## Exercise directions:
The entries underneath need to be duplicated exactly, with none omitted.

## Data provided:
#####
theorem State.doWrites_kept {m : Nat} {org : State} :
    ∀ s a1 a2 a3 a4 a5 a6 a7, Sub 1870528510 m → Kept m org s → Kept m org (State.doWrites s a1 a2 a3 a4 a5 a6 a7).1 := by
  intro s a1 a2 a3 a4 a5 a6 a7 hp h
  unfold State.doWrites
  try dsimp only
  repeat' first
    | with_reducible assumption
    | ((with_reducible refine so hp ?_); rfl)
    | (with_reducible first
        | refine foldl_kept1 _ _ ?_ ?_ | refine State.immediateEff_kept _ _ _ _ _ _ ?_ ?_
        | refine State.markOnce_kept _ _ _ ?_ ?_ | refine State.setLan_kept _ _ ?_ ?_)
    | dsimp only
    | split
    | intro _

theorem State.writeOp_kept {m : Nat} {org : State} :
    ∀ s a1 a2 a3, Sub 1870528510 m → Kept m org s → Kept m org (State.writeOp s a1 a2 a3).1 := by
  intro s a1 a2 a3 hp h
  unfold State.writeOp
  try dsimp only
  repeat' first
    | with_reducible assumption
    | ((with_reducible refine so hp ?_); rfl)
    | (with_reducible first
        | refine State.recordOnce_kept _ _ _ _ ?_ ?_ | refine State.doWrites_kept _ _ _ _ _ _ _ _ ?_ ?_)
    | split

theorem State.plainOp_kept {m : Nat} {org : State} :
    ∀ s a1 a2, Sub 262710 m → Kept m org s → Kept m org (State.plainOp s a1 a2).1 := by
  intro s a1 a2 hp h
  unfold State.plainOp
  try dsimp only
  repeat' first
    | with_reducible assumption
    | ((with_reducible refine so hp ?_); rfl)
    | (with_reducible first
        | refine ite_kept1 ?_ ?_ | refine State.readOp_kept _ _ _ _ _ _ ?_ ?_
        | refine State.claimOp_kept _ _ _ _ ?_ ?_ | refine State.releaseOp_kept _ _ _ _ ?_ ?_)
    | split

theorem State.takeRecords_kept {m : Nat} {org : State} :
    ∀ s a1 a2 a3 a4, Sub 1870528510 m → Kept m org s → Kept m org (State.takeRecords s a1 a2 a3 a4).1 := by
  intro s a1 a2 a3 a4 hp h
  induction a4 generalizing s a1 a2 a3 with
  | nil =>
    unfold State.takeRecords
    try dsimp only
    repeat' first
      | with_reducible assumption
      | ((with_reducible refine so hp ?_); rfl)
      | (with_reducible first
          | refine ite_kept1 ?_ ?_ | refine State.writeOp_kept _ _ _ _ ?_ ?_
          | refine State.plainOp_kept _ _ _ ?_ ?_)
  | cons y l ih =>
    unfold State.takeRecords
    try dsimp only
    repeat' first
      | with_reducible assumption
      | ((with_reducible refine so hp ?_); rfl)
      | (with_reducible first
          | refine ite_kept1 ?_ ?_ | apply ih | refine State.writeOp_kept _ _ _ _ ?_ ?_
          | refine State.plainOp_kept _ _ _ ?_ ?_)

theorem State.txnWrites_kept {m : Nat} {org : State} :
    ∀ s a1 a2, Sub 1870528510 m → Kept m org s → Kept m org (State.txnWrites s a1 a2).1 := by
  intro s a1 a2 hp h
  unfold State.txnWrites
  try dsimp only
  repeat' first
    | with_reducible assumption
    | ((with_reducible refine so hp ?_); rfl)
    | (with_reducible first
        | refine ite_kept1 ?_ ?_ | refine foldl_kept _ _ ?_ ?_ | refine State.doWrites_kept _ _ _ _ _ _ _ _ ?_ ?_
        | refine State.recordOnce_kept _ _ _ _ ?_ ?_)
    | split
    | intro _

theorem State.perform_kept {m : Nat} {org : State} :
    ∀ s a1 a2 a3, Sub 1870528510 m → Kept m org s → Kept m org (State.perform s a1 a2 a3) := by
  intro s a1 a2 a3 hp h
  unfold State.perform
  try dsimp only
  repeat' first
    | with_reducible assumption
    | ((with_reducible refine so hp ?_); rfl)
    | (with_reducible first
        | refine ite_kept1 ?_ ?_ | refine State.takeRecords_kept _ _ _ _ _ ?_ ?_
        | refine State.txnWrites_kept _ _ _ ?_ ?_ | refine State.packetWrites_kept _ ?_ ?_
        | refine State.addMsg_kept _ _ _ _ _ ?_ ?_)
#####
## Solution to this task:
theorem State.doWrites_kept {m : Nat} {org : State} :
    ∀ s a1 a2 a3 a4 a5 a6 a7, Sub 1870528510 m → Kept m org s → Kept m org (State.doWrites s a1 a2 a3 a4 a5 a6 a7).1 := by
  intro s a1 a2 a3 a4 a5 a6 a7 hp h
  unfold State.doWrites
  try dsimp only
  repeat' first
    | with_reducible assumption
    | ((with_reducible refine so hp ?_); rfl)
    | (with_reducible first
        | refine foldl_kept1 _ _ ?_ ?_ | refine State.immediateEff_kept _ _ _ _ _ _ ?_ ?_
        | refine State.markOnce_kept _ _ _ ?_ ?_ | refine State.setLan_kept _ _ ?_ ?_)
    | dsimp only
    | split
    | intro _

theorem State.writeOp_kept {m : Nat} {org : State} :
    ∀ s a1 a2 a3, Sub 1870528510 m → Kept m org s → Kept m org (State.writeOp s a1 a2 a3).1 := by
  intro s a1 a2 a3 hp h
  unfold State.writeOp
  try dsimp only
  repeat' first
    | with_reducible assumption
    | ((with_reducible refine so hp ?_); rfl)
    | (with_reducible first
        | refine State.recordOnce_kept _ _ _ _ ?_ ?_ | refine State.doWrites_kept _ _ _ _ _ _ _ _ ?_ ?_)
    | split

theorem State.plainOp_kept {m : Nat} {org : State} :
    ∀ s a1 a2, Sub 262710 m → Kept m org s → Kept m org (State.plainOp s a1 a2).1 := by
  intro s a1 a2 hp h
  unfold State.plainOp
  try dsimp only
  repeat' first
    | with_reducible assumption
    | ((with_reducible refine so hp ?_); rfl)
    | (with_reducible first
        | refine ite_kept1 ?_ ?_ | refine State.readOp_kept _ _ _ _ _ _ ?_ ?_
        | refine State.claimOp_kept _ _ _ _ ?_ ?_ | refine State.releaseOp_kept _ _ _ _ ?_ ?_)
    | split

theorem State.takeRecords_kept {m : Nat} {org : State} :
    ∀ s a1 a2 a3 a4, Sub 1870528510 m → Kept m org s → Kept m org (State.takeRecords s a1 a2 a3 a4).1 := by
  intro s a1 a2 a3 a4 hp h
  induction a4 generalizing s a1 a2 a3 with
  | nil =>
    unfold State.takeRecords
    try dsimp only
    repeat' first
      | with_reducible assumption
      | ((with_reducible refine so hp ?_); rfl)
      | (with_reducible first
          | refine ite_kept1 ?_ ?_ | refine State.writeOp_kept _ _ _ _ ?_ ?_
          | refine State.plainOp_kept _ _ _ ?_ ?_)
  | cons y l ih =>
    unfold State.takeRecords
    try dsimp only
    repeat' first
      | with_reducible assumption
      | ((with_reducible refine so hp ?_); rfl)
      | (with_reducible first
          | refine ite_kept1 ?_ ?_ | apply ih | refine State.writeOp_kept _ _ _ _ ?_ ?_
          | refine State.plainOp_kept _ _ _ ?_ ?_)

theorem State.txnWrites_kept {m : Nat} {org : State} :
    ∀ s a1 a2, Sub 1870528510 m → Kept m org s → Kept m org (State.txnWrites s a1 a2).1 := by
  intro s a1 a2 hp h
  unfold State.txnWrites
  try dsimp only
  repeat' first
    | with_reducible assumption
    | ((with_reducible refine so hp ?_); rfl)
    | (with_reducible first
        | refine ite_kept1 ?_ ?_ | refine foldl_kept _ _ ?_ ?_ | refine State.doWrites_kept _ _ _ _ _ _ _ _ ?_ ?_
        | refine State.recordOnce_kept _ _ _ _ ?_ ?_)
    | split
    | intro _

theorem State.perform_kept {m : Nat} {org : State} :
    ∀ s a1 a2 a3, Sub 1870528510 m → Kept m org s → Kept m org (State.perform s a1 a2 a3) := by
  intro s a1 a2 a3 hp h
  unfold State.perform
  try dsimp only
  repeat' first
    | with_reducible assumption
    | ((with_reducible refine so hp ?_); rfl)
    | (with_reducible first
        | refine ite_kept1 ?_ ?_ | refine State.takeRecords_kept _ _ _ _ _ ?_ ?_
        | refine State.txnWrites_kept _ _ _ ?_ ?_ | refine State.packetWrites_kept _ ?_ ?_
        | refine State.addMsg_kept _ _ _ _ _ ?_ ?_)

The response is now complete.